*Your goal:*
The required result is each line of the entries below containing the string "dropPulse".

- Opening Delimiter -

-- ==== Sys2Proof/Machine/Windows.lean ====
section
/-!
DEFINITION. The Window Controller but for the anti-pinch computation: requests (03 section 3.3), stops, limits,
switches (03 section 3.4), normalization (03 section 3.5), grants (R61), the run-time limit (R62), node faults and
losses (R67, R68).
-/

namespace Sys2Proof.Machine

/-! ## Targets and directions (R45, R47, R62) -/

/-- The direction of a request: a target of 0, or one below P, closes; any other opens (R47). -/
def requestDirection (target position : Nat) : Direction := if target = 0 ∨ target < position then .up else .down

/-- Nothing is left to move: an opening whose effective target is at or below P, or a closing to a non-zero target
that is at or above P (R46, R47, R62). A closing to 0 runs to the end stop, and so does one to a non-zero requested target
under a current limit of 0, whose effective target is 0 (log entry 62). -/
def nothingLeft (dir : Direction) (effective position : Nat) : Bool :=
  match dir with
  | .down => effective ≤ position
  | .up => effective != 0 && position ≤ effective

/-- A refusal is written and, for an operation step, handed to the engine (R48). -/
def refuseWindow (w : WindowId) (origin : Option Origin) (cause : WindowRefusal) (s : State) : State :=
  let s := setWindow w { window s w with lastRefusal := some cause } s
  if operationOrigin origin then handStatus w .skipped s else s

/-! ## Motion requests (R47 to R49) -/

/-- A motion request (03 section 3.3). -/
structure WindowRequest where
  window : WindowId
  target : Nat
  origin : Origin
  held : Bool
  deriving DecidableEq, Repr

/-- How a replaced request ends: OVERRIDDEN where a switch press replaced a non-switch one (R49). -/
def replacedOutcome (old : Option Origin) (new : Origin) : MotionOutcome :=
  if switchOrigin (some new) && !switchOrigin old then .overridden else .replaced

/-- A request that completes at once: the present one is ended as a replacement, and the new one ends REACHED (R47). -/
def completeAtOnce (r : WindowRequest) (s : State) : State :=
  let s := endMotion r.window (replacedOutcome (window s r.window).origin r.origin) s
  let s := setWindow r.window { window s r.window with lastOutcome := some .reached } s
  handOutcome (some r.origin) r.window .reached s

/-- The record with the request taken over; the normalization hold ends with a replaced motion (R49, R56 E). -/
def takenOver (r : WindowRequest) (dir : Direction) (state : WindowState) (x : Window) : Window :=
  { x with state := state, direction := dir, origin := some r.origin, held := r.held, normHold := none }

/-- A motion that now goes another way than `before`: the next drive carries STOP, and the run time begins with the
motor start after it (R43, R49 C; the run time in between, log entry 53). -/
def turned (before : Direction) (x : Window) : Window :=
  if x.direction == before then x else { x with stopDue := true, runStart := none }

/-- The queue after the replacement of a waiting entry: in place, or at the tail of its new class (R49 B, R59). -/
def requeue (r : WindowRequest) (old : Option Origin) (m : Motion) : Motion :=
  if switchOrigin (some r.origin) == switchOrigin old then m
  else enqueueMotion r.window (switchOrigin (some r.origin)) (dequeue r.window m)

/-- An accepted request that is not completed at once, by the window's state (R49). -/
def placeRequest (r : WindowRequest) (dir : Direction) (s : State) : State :=
  let w := r.window
  let x := window s w
  let old := x.origin
  if x.state == .waiting then
    let y := { takenOver r dir .waiting x with lastOutcome := some (replacedOutcome old r.origin) }
    let s := setWindow w y s
    let s := { s with motion := requeue r old s.motion }
    handOutcome old w (replacedOutcome old r.origin) s
  else if inMotion x then
    let y := turned x.direction { takenOver r dir (if r.held then .movingManual else .movingAuto) x with
      lastOutcome := some (replacedOutcome old r.origin) }
    handOutcome old w (replacedOutcome old r.origin) (setWindow w y s)
  else
    let s := setWindow w (takenOver r dir .waiting x) s
    { s with motion := enqueueMotion w (switchOrigin (some r.origin)) s.motion }

/-- An accepted request: last refusal becomes NONE and the requested target is written (R45, R48). -/
def acceptRequest (r : WindowRequest) (s : State) : State :=
  let w := r.window
  let requested := min r.target (windowCfg s w).travel
  let s := setWindow w { window s w with lastRefusal := none, requested := requested } s
  let dir := requestDirection requested (window s w).position
  if nothingLeft dir (effectiveTarget s w) (window s w).position then completeAtOnce r s else placeRequest r dir s
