-- ==== Sys2Proof/Machine/Locks.lean ====
section
/-!
DEFINITION. The Lock Controller's central locking (chapter 1): requests, actuation, completion, crash unlock, relock,
drive-away locking and the tailgate release.
-/

namespace Sys2Proof.Machine

/-! ## Kinds (01 section 1.2) -/

def lockType : LockKind → Bool
  | .lockAll => true
  | .deadlockAll => true
  | _ => false

def unlockType : LockKind → Bool
  | .unlockAll => true
  | .unlockDriver => true
  | .unlockTailgate => true
  | _ => false

/-- The closures a request names; UNLOCK_DRIVER names the given driver closure. -/
def named (kind : LockKind) (driver : Closure) : List Closure :=
  match kind with
  | .unlockDriver => [driver]
  | .unlockTailgate => [.tg]
  | _ => allClosures

/-- The new target of a closure a request names; TG is never DEADLOCKED. -/
def newTarget (kind : LockKind) (c : Closure) : LockTarget :=
  match kind with
  | .lockAll => .locked
  | .deadlockAll => if c == .tg then .locked else .deadlocked
  | _ => .unlocked

/-- The lock is sensed at the target. BETWEEN and UNKNOWN never are (R13). -/
def atTarget (sensed : LockSensed) (target : LockTarget) : Bool :=
  match sensed, target with
  | .unlocked, .unlocked => true
  | .locked, .locked => true
  | .deadlocked, .deadlocked => true
  | _, _ => false

/-- The pulse toward a target (R8 B). -/
def pulseFor : LockTarget → LockCommand
  | .unlocked => .unlockPulse
  | .locked => .lockPulse
  | .deadlocked => .deadlockPulse

/-! ## Actuating one closure (R8, R16, R19) -/

/-- A prepared pulse is dropped; a prepared ABANDON still goes out, after FORCED_OFF with the first drive once the channel
starts again (log entry 80). -/
def dropPulse (k : ClosureLock) : ClosureLock :=
  if isPulse k.command then { k with command := .idle, pulseSteps := 0 } else k

/-- The closure goes to a phase with nothing in flight. -/
def standAt (phase : LockPhase) (k : ClosureLock) : ClosureLock :=
  { dropPulse k with phase := phase, driveDeadline := none, settleDeadline := none }

/-- The closure goes to a phase with a pulse toward its target prepared for the next drive. -/
def driveAt (phase : LockPhase) (steps : Nat) (k : ClosureLock) : ClosureLock :=
  { k with
    phase := phase, command := pulseFor k.target, pulseSteps := steps, driveDeadline := none, settleDeadline := none }

/-- Target, source and opened-since-unlock of a closure a taken request names (R2, R3, R8). -/
def aimed (target : LockTarget) (source : LockSource) (k : ClosureLock) : ClosureLock :=
  { k with
    target := target, lastSource := source
    openedSinceUnlock := k.openedSinceUnlock && target != .unlocked }

/-- One closure that an actuated request names (R8). -/
def actuateClosure (kind : LockKind) (source : LockSource) (c : Closure) (s : State) : State :=
  let k := aimed (newTarget kind c) source (closure s c)
  let k :=
    if nodeLost s c || channelOff s c then standAt .fault k
    else if atTarget k.sensed k.target then standAt .idle k
    else driveAt .driving s.cfg.car.pulseSteps k
  setClosure c k s

/-- One closure under a crash unlock: a pulse whatever its sensed state and phase (R19 C, D). -/
def crashClosure (c : Closure) (s : State) : State :=
  let k := aimed .unlocked .crash (closure s c)
  let k := if nodeLost s c || forcedOff s c then standAt .fault k else driveAt .driving s.cfg.car.pulseSteps k
  setClosure c k s

/-- A closure whose node is lost or whose channel is forced off during an actuation (R16, R177). -/
def closureDown (k : ClosureLock) : ClosureLock := if closureBusy k then standAt .fault k else k

/-! ## Lamps of lock events (R39) -/

def setTimed (pattern : Pattern) (time : Nat) (s : State) : State :=
  { s with timed := some ⟨pattern, s.now + time⟩ }

/-- An unlock that is actuated or a crash unlock takes a STEADY timed pattern away (R39). -/
def dropSteady (s : State) : State :=
  match s.timed with
  | some t => if t.pattern == .steady then { s with timed := none } else s
  | none => s

/-! ## Taking a request (R7 to R9) -/

/-- The readiness condition of R9: AWAKE, and every channel of a named closure has reported since, or is FORCED_OFF, or
is LOST, also where the loss came before the request (log entry 47). -/
def ready (s : State) (r : LockRequest) : Bool :=
  isAwake s &&
    (named r.kind (driverClosure s)).all fun c => (channel s c).reported || forcedOff s c || nodeLost s c

/-- A refusal of the lock group (R6); an AJAR refusal sets the FAST pattern and sends the ajar warning (R39 C). -/
def refuseLock (cause : LockRefusal) (s : State) : State :=
  let s := { s with group := { s.group with lastRefusal := some cause } }
  if cause == .ajar then offerPagesNow (setTimed .fast 10000 s) else s

/-- The sources that do not lock while a latch is AJAR (R7 B). -/
def ajarSource : LockSource → Bool
  | .fob => true
  | .passive => true
  | .remote => true
  | .autoRelock => true
  | _ => false

/-- The three checks of R7, in their order. -/
def lockRefusal (r : LockRequest) (s : State) : Option LockRefusal :=
  if lockType r.kind && s.group.crashHold.isSome then some .crashHold
  else if lockType r.kind && ajarSource r.source && anyAjar s then some .ajar
  else if s.group.tokens = 0 then some .budget
  else none

/-- One token is consumed, and the refill starts if it does not run (R5). -/
def consumeToken (now : Nat) (g : LockGroup) : LockGroup :=
  { g with
    tokens := g.tokens - 1
    refillDeadline := g.refillDeadline <|> some (now + Config.refillTime) }

/-- A request is actuated (R7, R8, R22 B). Every request with source AUTO_RELOCK is the timer's own and leaves a relock
timer, a newer one too (log entry 73). -/
def actuate (r : LockRequest) (s : State) : State :=
  let driver := driverClosure s
  let g := consumeToken s.now s.group
  let s := { s with
    group := { g with
      inFlight := some ⟨r, driver⟩, lastRefusal := none
      relockTimer := if r.source == .autoRelock then g.relockTimer else none } }
  let s := if unlockType r.kind then dropSteady s else s
  (named r.kind driver).foldl (fun t c => actuateClosure r.kind r.source c t) s

/-- A request is taken: refused or actuated (R7). -/
def takeRequest (r : LockRequest) (s : State) : State :=
  match lockRefusal r s with
  | some cause => refuseLock cause s
  | none => actuate r s

/-! ## Tailgate release (R24) -/

/-- RELEASE_TAILGATE as the Lock Controller checks it (R24). While TG's node is LOST the request is taken and nothing is
prepared for it (R167; log entry 60). -/
def checkRelease (s : State) : State :=
  if (closure s .tg).target != .unlocked then refuseLock .locked s
  else if s.ctx.speed ≠ 0 ∨ !speedFresh s then refuseLock .moving s
  else
    let s := { s with group := { s.group with lastRefusal := none } }
    if s.release.deadline.isSome || nodeLost s .tg then s else { s with release := { s.release with prepared := true } }

/-- A RELEASE_TAILGATE that arrives: discarded before RUN; an activity event and a wake (R187 C, R192). -/
def releaseTailgate (s : State) : State := if running s then checkRelease (wake .request (activity s)) else s

/-! ## Completion (R17, R21, R25) -/

/-- The relock timer starts under the conditions of R21. -/
def startRelock (f : InFlight) (s : State) : State :=
  let outside := f.request.source == .fob || f.request.source == .passive || f.request.source == .remote
  let opened := (named f.request.kind f.driver).any fun c => (closure s c).openedSinceUnlock
  if unlockType f.request.kind && outside && s.cfg.car.relockTime ≠ 0 && !anyAjar s && !opened then
    { s with group := { s.group with relockTimer := some ⟨s.now + s.cfg.car.relockTime * 1000, .locked⟩ } }
  else s

/-- Items A and B of a completion (R17). -/
def completeItems (f : InFlight) (s : State) : State :=
  let s := { s with group := { s.group with inFlight := none } }
  if lockType f.request.kind then
    if (named f.request.kind f.driver).all fun c => (closure s c).phase == .idle then setTimed .steady 5000 s else s
  else startRelock f { s with group := { s.group with driveAwayArmed := true } }

/-- The follow-on release is due: judged at the completion (R25; log entry 21). -/
def releaseDue (f : InFlight) (s : State) : Bool :=
  f.request.kind == .unlockTailgate && f.request.releaseAfter && (closure s .tg).phase == .idle
    && (closure s .tg).target == .unlocked

/-- The in-flight request completes if the group is idle; with it comes whether its release is due. -/
def completeOne (s : State) : State × Bool :=
  match s.group.inFlight with
  | none => (s, false)
  | some f => if groupBusy s then (s, false) else (completeItems f s, releaseDue f s)

/-- The pending request is taken if the group is idle and it is ready (R11, R17 D). -/
def takePending (s : State) : State :=
  match s.group.slot with
  | none => s
  | some r =>
    if groupBusy s || !ready s r then s else takeRequest r { s with group := { s.group with slot := none } }

/-- What follows once the group may have become idle: the completion, then the pending request, which may itself
complete at once, and then the follow-on releases, which arrive after the pending request is taken (R11, R17; log
entry 5). Nothing happens while the group is busy. -/
def followGroup (s : State) : State :=
  let a := completeOne s
  let b := completeOne (takePending a.1)
  let s := if a.2 then releaseTailgate b.1 else b.1
  if b.2 then releaseTailgate s else s

/-! ## Crash unlock (R19) -/

/-- A CRASH_UNLOCK is taken (R19). The abort of F comes before the stops of G; R137 leaves the order open. -/
def takeCrash (s : State) : State :=
  let s := { s with
    group := { s.group with
      inFlight := some ⟨⟨.crashUnlock, .crash, false⟩, driverClosure s⟩, slot := none, relockTimer := none
      driverFirst := none, doubleLock := none, lastRefusal := none, crashHold := some s.now } }
  let s := allClosures.foldl (fun t c => crashClosure c t) (dropSteady s)
  followGroup (crashStop (abort .crashAbort s))

/-! ## Arrival (R9, R10) -/

/-- A request that arrives while the group is busy merges or waits (R10). -/
def mergeOrWait (r : LockRequest) (s : State) : State :=
  let wait := { s with group := { s.group with slot := some r } }
  match s.group.inFlight with
  | some f =>
    if f.request.kind == r.kind then
      let merged := { f with request := { f.request with releaseAfter := f.request.releaseAfter || r.releaseAfter } }
      { s with group := { s.group with inFlight := some merged } }
    else wait
  | none => wait

/-- A non-crash request from RUN on, once its activity and wake are taken (R9, R10). -/
def placeLock (r : LockRequest) (s : State) : State :=
  if groupBusy s then mergeOrWait r s
  else if ready s r then followGroup (takeRequest r s)
  else { s with group := { s.group with slot := some r } }

/-- A lock request arrives. Before RUN a CRASH_UNLOCK is kept and any other is discarded (R9, R19); from RUN on it is
an activity event and a wake (R187 C, R192). -/
def arriveLock (r : LockRequest) (s : State) : State :=
  if !running s then
    if r.kind == .crashUnlock then { s with group := { s.group with crashKept := true } } else s
  else
    let s := wake .request (activity s)
    if r.kind == .crashUnlock then takeCrash s else placeLock r s
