/-! ## The word at a place (R198) -/

def closureOfIndex (i : Nat) : Closure := allClosures.getD i .fl

def windowOfIndex (i : Nat) : WindowId := allWindows.getD i .fl

def lineOfIndex (i : Nat) : WakeLine := allLines.getD i .ign

/-- The Child Open Limit of a rear window. -/
def childLimitOf (s : State) (w : WindowId) : Option Nat := (windowRear w).map s.cfg.childOpenLimit.get

/-- The words of a table's entry. -/
def entryWords (s : State) (table index : Nat) : List Nat :=
  match table with
  | 0 =>
    if index < 5 then place (closureFields s.now (closure s (closureOfIndex index)))
    else place (childFields s.now (child s (if index = 5 then .rl else .rr)))
  | 1 =>
    if index = 0 then place (carFields s.cfg.car)
    else if index ≤ 4 then
      let w := windowOfIndex (index - 1)
      place (windowSettingFields (windowCfg s w) (childLimitOf s w))
    else place [(2, powerModeCode (s.cfg.modes.get (closureOfIndex (index - 5))))]
  | 2 => place (windowFields s (windowOfIndex index))
  | 3 => place (profileFields (s.cfg.profiles.get (windowOfIndex index)))
  | 4 => if index < 8 then place (fobFields (fob s index) (fobRun s index)) else place (keySettingFields s.cfg.key)
  | 5 => (place (keyStatusFields s)).drop (index * 4)
  | 6 => if index < 4 then place (slotFields s.now (slot s index)) else place (searchFields s.search)
  | 7 => place (((s.cfg.descriptors[index]?).map descriptorFields).getD [])
  | 8 =>
    match index with
    | 0 => place (activeFields s.now s.op.active)
    | 1 => place (startFields s.op.lastStart)
    | _ => place (lastOpFields s.op.lastOp)
  | 9 =>
    if index < 32 then ruleWords (rule s index) (s.counts.hits.getD index 0) else place (frameSettingFields s.cfg.frame)
  | 10 => place [(16, if index < 32 then s.counts.hits.getD index 0 else s.counts.noMatch)]
  | 11 => place (linkFields (channel s (closureOfIndex index)))
  | 12 => place (lineFields (s.cfg.lines.get (lineOfIndex index)) (s.lines.get (lineOfIndex index)))
  | 13 => place (contextFields s)
  | 14 =>
    if index = 0 then place (identifierFields s)
    else
      place (faultFields (s.faults.getD (index - 1) .clear) (s.cfg.report.getD (index - 1) ⟨false, .notice⟩))
  | 15 => place (protectionTable s)
  | _ => []

/-- The word at a place; a word without fields reads 0. -/
def readWord (s : State) (c : Cursor) : Word := BitVec.ofNat 32 ((entryWords s c.table c.index).getD c.word 0)

end Sys2Proof.Machine
end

- Closing Delimiter -

*Your solution:*
def dropPulse (k : ClosureLock) : ClosureLock :=
  { dropPulse k with phase := phase, driveDeadline := none, settleDeadline := none }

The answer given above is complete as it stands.